I have to agree with Sharkboy when he said half way through Cachorro: “We need to have more Bear parties.”
Stack the Cats
An addictive and fun game.Love the Crazy Cat Lady. (From Boingboing)
Bulk Packs?
I’m skivving off work at the moment. Looking for two-man hammocks (is that homoerotic?) and I find this on the Costco site.
Does the US Army shop there, post-Iraq, end-of-aggressions?
Tacking on History
I discovered that I had not transfered all my old blog before deleting it off the server. I showed my boss the WayBack machine at Archive.org and thought to look in on my old stomping/griping ground “mytorontoapartment.com”. I am sitting here at work, slowly adding to the archives. Feel free to scan them. I’ve had to edit them slightly only for broken links and long gone images. So no ‘unfeasably larged testicle raccoon animated GIF’ anymore. Sorry.
My first day without a job. I went in and cleaned out my desk and handed over the keys. It felt good. Last night was a good fun bar shift. Near the end there were 9 guys around my bar and some of them I have had sex with (and would again) and the others I would have liked to. At one point I had a guy with a huge foreskin kneeling on top of my bar, serving shooters out of it. Here’s a tip for you bar-going types: If the bartender buys you a drink, don’t tell him you find the busboy attractive. A guy did just that to me after I bought him the drink. I then put on my best liar-face and proceeded to explain that the busboy was a female to male transgender and if you didnt believe me, look at the eyes and hands. Oh, and ask him outright, he’s very very proud of being transgendered. I then stirred the pot more by going over to the busboy and saying “That guy at the end of the bar likes you…he wants to know your background.” So the busboy went over and struck up a conversation. You should have seen the guy’s eyes as he went from the busboy’s face, hands, hairy forearms, back to his face…looking for any signs of femininity. I will miss that job.

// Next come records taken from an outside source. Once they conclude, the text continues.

-- ==== Sys2Proof/Laws/Blocks.lean ====
section
/-! SUPPORT. For each operation of a block, every field that it leaves unchanged, as simp lemmas: a proof
about one block cites these and never unfolds the operations of another. -/

namespace Sys2Proof.Machine

/-! ### Lamps -/

@[simp] theorem State.selectPreset_frame (k : Fin 4) (s : State) :
    SameBase (s.selectPreset k) s ∧ (s.selectPreset k).now = s.now ∧ (s.selectPreset k).cu = s.cu ∧
    (s.selectPreset k).wt = s.wt ∧ (s.selectPreset k).ca = s.ca ∧ (s.selectPreset k).fs = s.fs ∧
    OnlyPicked (s.selectPreset k) s ∧ (s.selectPreset k).sq = s.sq ∧ (s.selectPreset k).hc = s.hc ∧
    (s.selectPreset k).jn = s.jn ∧ (s.selectPreset k).pi = s.pi ∧ (s.selectPreset k).li = s.li ∧
    (s.selectPreset k).sp = s.sp := by simp [State.selectPreset]

@[simp] theorem State.wake_frame (s : State) :
    SameBase (s.wake) s ∧ (s.wake).now = s.now ∧ (s.wake).cu = s.cu ∧ (s.wake).wt = s.wt ∧
    (s.wake).ca = s.ca ∧ (s.wake).fs = s.fs ∧ OnlyDwell (s.wake) s ∧ (s.wake).sq = s.sq ∧
    (s.wake).hc = s.hc ∧ (s.wake).jn = s.jn ∧ (s.wake).pi = s.pi ∧ (s.wake).li = s.li ∧ (s.wake).sp = s.sp := by simp [State.wake]

@[simp] theorem State.startStandstill_frame (s : State) :
    SameBase (s.startStandstill) s ∧ (s.startStandstill).now = s.now ∧ (s.startStandstill).cu = s.cu ∧
    (s.startStandstill).wt = s.wt ∧ (s.startStandstill).ca = s.ca ∧ (s.startStandstill).fs = s.fs ∧
    OnlyDwell (s.startStandstill) s ∧ (s.startStandstill).sq = s.sq ∧ (s.startStandstill).hc = s.hc ∧
    (s.startStandstill).jn = s.jn ∧ (s.startStandstill).pi = s.pi ∧ (s.startStandstill).li = s.li ∧
    (s.startStandstill).sp = s.sp := by simp [State.startStandstill]

@[simp] theorem State.dwellAtGate_frame (old : Int) (s : State) :
    SameBase (s.dwellAtGate old) s ∧ (s.dwellAtGate old).now = s.now ∧ (s.dwellAtGate old).cu = s.cu ∧
    (s.dwellAtGate old).wt = s.wt ∧ (s.dwellAtGate old).ca = s.ca ∧ (s.dwellAtGate old).fs = s.fs ∧
    OnlyDwell (s.dwellAtGate old) s ∧ (s.dwellAtGate old).sq = s.sq ∧ (s.dwellAtGate old).hc = s.hc ∧
    (s.dwellAtGate old).jn = s.jn ∧ (s.dwellAtGate old).pi = s.pi ∧ (s.dwellAtGate old).li = s.li ∧
    (s.dwellAtGate old).sp = s.sp := by
  unfold State.dwellAtGate
  try dsimp only
  (repeat' split) <;> simp

@[simp] theorem State.dwellAtStill_frame (s : State) :
    SameBase (s.dwellAtStill) s ∧ (s.dwellAtStill).now = s.now ∧ (s.dwellAtStill).cu = s.cu ∧
    (s.dwellAtStill).wt = s.wt ∧ (s.dwellAtStill).ca = s.ca ∧ (s.dwellAtStill).fs = s.fs ∧
    OnlyDwell (s.dwellAtStill) s ∧ (s.dwellAtStill).sq = s.sq ∧ (s.dwellAtStill).hc = s.hc ∧
    (s.dwellAtStill).jn = s.jn ∧ (s.dwellAtStill).pi = s.pi ∧ (s.dwellAtStill).li = s.li ∧
    (s.dwellAtStill).sp = s.sp := by simp [State.dwellAtStill]

@[simp] theorem State.dwellTimeWritten_frame (s : State) :
    SameBase (s.dwellTimeWritten) s ∧ (s.dwellTimeWritten).now = s.now ∧ (s.dwellTimeWritten).cu = s.cu ∧
    (s.dwellTimeWritten).wt = s.wt ∧ (s.dwellTimeWritten).ca = s.ca ∧ (s.dwellTimeWritten).fs = s.fs ∧
    OnlyDwell (s.dwellTimeWritten) s ∧ (s.dwellTimeWritten).sq = s.sq ∧ (s.dwellTimeWritten).hc = s.hc ∧
    (s.dwellTimeWritten).jn = s.jn ∧ (s.dwellTimeWritten).pi = s.pi ∧ (s.dwellTimeWritten).li = s.li ∧
    (s.dwellTimeWritten).sp = s.sp := by
  unfold State.dwellTimeWritten
  try dsimp only
  (repeat' split) <;> simp

/-! ### Still queue and halt controller -/

@[simp] theorem State.joinStill_frame (e : StillEntry) (s : State) :
    SameBase (s.joinStill e) s ∧ (s.joinStill e).now = s.now ∧ (s.joinStill e).cu = s.cu ∧
    (s.joinStill e).wt = s.wt ∧ (s.joinStill e).ca = s.ca ∧ (s.joinStill e).fs = s.fs ∧
    (s.joinStill e).ld = s.ld ∧ (s.joinStill e).hc = s.hc ∧ (s.joinStill e).jn = s.jn ∧
    (s.joinStill e).pi = s.pi ∧ (s.joinStill e).li = s.li ∧ (s.joinStill e).sp = s.sp := by simp [State.joinStill]

@[simp] theorem State.insertHaltStill_frame (moving : Bool) (s : State) :
    SameBase (s.insertHaltStill moving) s ∧ (s.insertHaltStill moving).now = s.now ∧
    (s.insertHaltStill moving).cu = s.cu ∧ (s.insertHaltStill moving).wt = s.wt ∧
    (s.insertHaltStill moving).ca = s.ca ∧ (s.insertHaltStill moving).fs = s.fs ∧
    (s.insertHaltStill moving).ld = s.ld ∧ (s.insertHaltStill moving).hc = s.hc ∧
    OnlyRecords (s.insertHaltStill moving) s ∧ OnlyLatches (s.insertHaltStill moving) s ∧
    (s.insertHaltStill moving).li = s.li ∧ (s.insertHaltStill moving).sp = s.sp := by
  unfold State.insertHaltStill
  try dsimp only
  (repeat' split) <;> simp

@[simp] theorem State.setHalt_frame (h : HaltController) (s : State) :
    SameBase (s.setHalt h) s ∧ (s.setHalt h).now = s.now ∧ (s.setHalt h).cu = s.cu ∧
    (s.setHalt h).wt = s.wt ∧ (s.setHalt h).ca = s.ca ∧ (s.setHalt h).fs = s.fs ∧ (s.setHalt h).ld = s.ld ∧
    (s.setHalt h).sq = s.sq ∧ (s.setHalt h).jn = s.jn ∧ OnlyLatches (s.setHalt h) s ∧
    (s.setHalt h).li = s.li ∧ (s.setHalt h).sp = s.sp := by
  unfold State.setHalt
  dsimp only
  (repeat' split) <;> simp

@[simp] theorem State.setHalt_hc (h : HaltController) (s : State) : (s.setHalt h).hc = h := by
  unfold State.setHalt
  dsimp only
  split <;> rfl

@[simp] theorem State.setSeq_frame (q : Option HaltSeq) (s : State) :
    SameBase (s.setSeq q) s ∧ (s.setSeq q).now = s.now ∧ (s.setSeq q).cu = s.cu ∧ (s.setSeq q).wt = s.wt ∧
    (s.setSeq q).ca = s.ca ∧ (s.setSeq q).fs = s.fs ∧ OnlyDwell (s.setSeq q) s ∧ (s.setSeq q).sq = s.sq ∧
    (s.setSeq q).hc.linkHalt = s.hc.linkHalt ∧ (s.setSeq q).jn = s.jn ∧ OnlyLatches (s.setSeq q) s ∧
    (s.setSeq q).li = s.li ∧ (s.setSeq q).sp = s.sp := by
  unfold State.setSeq
  dsimp only
  (repeat' split) <;> simp

@[simp] theorem State.setSeq_seq (q : Option HaltSeq) (s : State) : (s.setSeq q).hc.seq = q := by
  unfold State.setSeq
  dsimp only
  (repeat' split) <;> simp [State.wake, State.startStandstill]

@[simp] theorem State.startHalt_frame (kind : HaltKind) (origin : HaltOrigin) (s : State) :
    SameBase (s.startHalt kind origin) s ∧ (s.startHalt kind origin).now = s.now ∧
    (s.startHalt kind origin).cu = s.cu ∧ (s.startHalt kind origin).wt = s.wt ∧
    (s.startHalt kind origin).ca = s.ca ∧ (s.startHalt kind origin).fs = s.fs ∧
    OnlyDwell (s.startHalt kind origin) s ∧ (s.startHalt kind origin).sq = s.sq ∧
    (s.startHalt kind origin).hc.linkHalt = s.hc.linkHalt ∧ OnlyRecords (s.startHalt kind origin) s ∧
    OnlyLatches (s.startHalt kind origin) s ∧ (s.startHalt kind origin).li = s.li ∧
    (s.startHalt kind origin).sp = s.sp := by simp [State.startHalt]

@[simp] theorem State.endHalt_frame (q : HaltSeq) (phase : HaltPhase) (requester : Option Cause) (s : State) :
    SameBase (s.endHalt q phase requester) s ∧ (s.endHalt q phase requester).now = s.now ∧
    (s.endHalt q phase requester).cu = s.cu ∧ (s.endHalt q phase requester).wt = s.wt ∧
    (s.endHalt q phase requester).ca = s.ca ∧ (s.endHalt q phase requester).fs = s.fs ∧
    OnlyDwell (s.endHalt q phase requester) s ∧ (s.endHalt q phase requester).sq = s.sq ∧
    (s.endHalt q phase requester).hc.linkHalt = s.hc.linkHalt ∧
    OnlyRecords (s.endHalt q phase requester) s ∧ OnlyLatches (s.endHalt q phase requester) s ∧
    (s.endHalt q phase requester).li = s.li ∧ (s.endHalt q phase requester).sp = s.sp := by simp [State.endHalt]

@[simp] theorem State.reachStanding_frame (q : HaltSeq) (s : State) :
    SameBase (s.reachStanding q) s ∧ (s.reachStanding q).now = s.now ∧ (s.reachStanding q).cu = s.cu ∧
    (s.reachStanding q).wt = s.wt ∧ (s.reachStanding q).ca = s.ca ∧ (s.reachStanding q).fs = s.fs ∧
    OnlyDwell (s.reachStanding q) s ∧ (s.reachStanding q).hc.linkHalt = s.hc.linkHalt ∧
    OnlyRecords (s.reachStanding q) s ∧ OnlyLatches (s.reachStanding q) s ∧ (s.reachStanding q).li = s.li ∧
    (s.reachStanding q).sp = s.sp := by
  unfold State.reachStanding
  try dsimp only
  (repeat' split) <;> simp

@[simp] theorem State.startSettle_frame (q : HaltSeq) (s : State) :
    SameBase (s.startSettle q) s ∧ (s.startSettle q).now = s.now ∧ (s.startSettle q).cu = s.cu ∧
    (s.startSettle q).wt = s.wt ∧ (s.startSettle q).ca = s.ca ∧ (s.startSettle q).fs = s.fs ∧
    OnlyDwell (s.startSettle q) s ∧ (s.startSettle q).hc.linkHalt = s.hc.linkHalt ∧
    OnlyRecords (s.startSettle q) s ∧ OnlyLatches (s.startSettle q) s ∧ (s.startSettle q).li = s.li ∧
    (s.startSettle q).sp = s.sp := by
  unfold State.startSettle
  try dsimp only
  (repeat' split) <;> simp

@[simp] theorem State.beginSettling_frame (q : HaltSeq) (s : State) :
    SameBase (s.beginSettling q) s ∧ (s.beginSettling q).now = s.now ∧ (s.beginSettling q).cu = s.cu ∧
    (s.beginSettling q).wt = s.wt ∧ (s.beginSettling q).ca = s.ca ∧ (s.beginSettling q).fs = s.fs ∧
    OnlyDwell (s.beginSettling q) s ∧ (s.beginSettling q).hc.linkHalt = s.hc.linkHalt ∧
    OnlyRecords (s.beginSettling q) s ∧ OnlyLatches (s.beginSettling q) s ∧ (s.beginSettling q).li = s.li ∧
    (s.beginSettling q).sp = s.sp := by
  unfold State.beginSettling
  try dsimp only
  (repeat' split) <;> simp

@[simp] theorem State.haltAtGate_frame (s : State) :
    SameBase (s.haltAtGate) s ∧ (s.haltAtGate).now = s.now ∧ (s.haltAtGate).cu = s.cu ∧
    (s.haltAtGate).wt = s.wt ∧ (s.haltAtGate).ca = s.ca ∧ (s.haltAtGate).fs = s.fs ∧
    OnlyDwell (s.haltAtGate) s ∧ (s.haltAtGate).hc.linkHalt = s.hc.linkHalt ∧
    OnlyRecords (s.haltAtGate) s ∧ OnlyLatches (s.haltAtGate) s ∧ (s.haltAtGate).li = s.li ∧
    (s.haltAtGate).sp = s.sp := by
  unfold State.haltAtGate
  try dsimp only
  (repeat' split) <;> simp

@[simp] theorem State.haltStillTaken_frame (s : State) :
    SameBase (s.haltStillTaken) s ∧ (s.haltStillTaken).now = s.now ∧ (s.haltStillTaken).cu = s.cu ∧
    (s.haltStillTaken).wt = s.wt ∧ (s.haltStillTaken).ca = s.ca ∧ (s.haltStillTaken).fs = s.fs ∧
    OnlyDwell (s.haltStillTaken) s ∧ (s.haltStillTaken).sq = s.sq ∧
    (s.haltStillTaken).hc.linkHalt = s.hc.linkHalt ∧ (s.haltStillTaken).jn = s.jn ∧
    OnlyLatches (s.haltStillTaken) s ∧ (s.haltStillTaken).li = s.li ∧ (s.haltStillTaken).sp = s.sp := by
  unfold State.haltStillTaken
  try dsimp only
  (repeat' split) <;> simp

@[simp] theorem State.haltStillExposed_frame (s : State) :
    SameBase (s.haltStillExposed) s ∧ (s.haltStillExposed).now = s.now ∧ (s.haltStillExposed).cu = s.cu ∧
    (s.haltStillExposed).wt = s.wt ∧ (s.haltStillExposed).ca = s.ca ∧ (s.haltStillExposed).fs = s.fs ∧
    OnlyDwell (s.haltStillExposed) s ∧ (s.haltStillExposed).sq = s.sq ∧
    (s.haltStillExposed).hc.linkHalt = s.hc.linkHalt ∧ OnlyRecords (s.haltStillExposed) s ∧
    OnlyLatches (s.haltStillExposed) s ∧ (s.haltStillExposed).li = s.li ∧ (s.haltStillExposed).sp = s.sp := by
  unfold State.haltStillExposed
  try dsimp only
  (repeat' split) <;> simp

@[simp] theorem State.haltTimedOut_frame (q : HaltSeq) (s : State) :
    SameBase (s.haltTimedOut q) s ∧ (s.haltTimedOut q).now = s.now ∧ (s.haltTimedOut q).cu = s.cu ∧
    (s.haltTimedOut q).wt = s.wt ∧ (s.haltTimedOut q).ca = s.ca ∧ (s.haltTimedOut q).fs = s.fs ∧
    OnlyDwell (s.haltTimedOut q) s ∧ (s.haltTimedOut q).hc.linkHalt = s.hc.linkHalt ∧
    OnlyRecords (s.haltTimedOut q) s ∧ OnlyLatches (s.haltTimedOut q) s ∧ (s.haltTimedOut q).li = s.li ∧
    (s.haltTimedOut q).sp = s.sp := by
  unfold State.haltTimedOut
  try dsimp only
  (repeat' split) <;> simp

/-! ### Waypoint table -/

@[simp] theorem State.setSlot_frame (i : Fin 16) (x : Slot) (s : State) :
    SameBase (s.setSlot i x) s ∧ (s.setSlot i x).now = s.now ∧ (s.setSlot i x).cu = s.cu ∧
    (s.setSlot i x).ca = s.ca ∧ (s.setSlot i x).fs = s.fs ∧ (s.setSlot i x).ld = s.ld ∧
    (s.setSlot i x).sq = s.sq ∧ (s.setSlot i x).hc = s.hc ∧ (s.setSlot i x).jn = s.jn ∧
    (s.setSlot i x).pi = s.pi ∧ (s.setSlot i x).li = s.li ∧ (s.setSlot i x).sp = s.sp := by simp [State.setSlot]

I went and saw Texas Chainsaw Massacre this evening. It was like watching a American Eagle Outfitters fashion commercial for the first 20 minutes and then BAM in walks R. Lee Ermey as the sherrif. Someone must have given him acting lessons after Full Metal Jacket because he pretty much stole the show, other than Jennifer Beal’s boobies.
My First Extra Gig
I went and saw Kill Bill this afternoon. It was impressive, action-packed, stylish and clever. Your basic Tarantino film. I recommend it to all who like anime, Japanese fighting movies, 70s pulp fiction, and Uma Thermin. Lucy Liu was ok, but she only had one good scene where she looses her cool. She could have had great acting but it was replaced by an anime hommage for her character set up and development. Gotta love the camera shot through the hole in the assasinated politician at the two escorts looking back and screaming. Brilliant. The only troubling thing I think about post-really-cool-movie elation is that most of the fight scenes weren’t really original. There was the decaps, the dismembs, and even the sword-over-the-head-kill-the-guy-behind-you-before-swinging-it-down-onto-your-opponent move. I wonder how many movies will be made with these Hong Kong wirefight moves? Like the slo mo/fast action pan in The Matrix, we will probably get tired of them and move on.
I just got a call. My first extra gig is on Prom Queen. The made-for-tv story of that guy who took his male date to the prom. Exploitation upon exploitation! Just give me the cash! This should be interesting.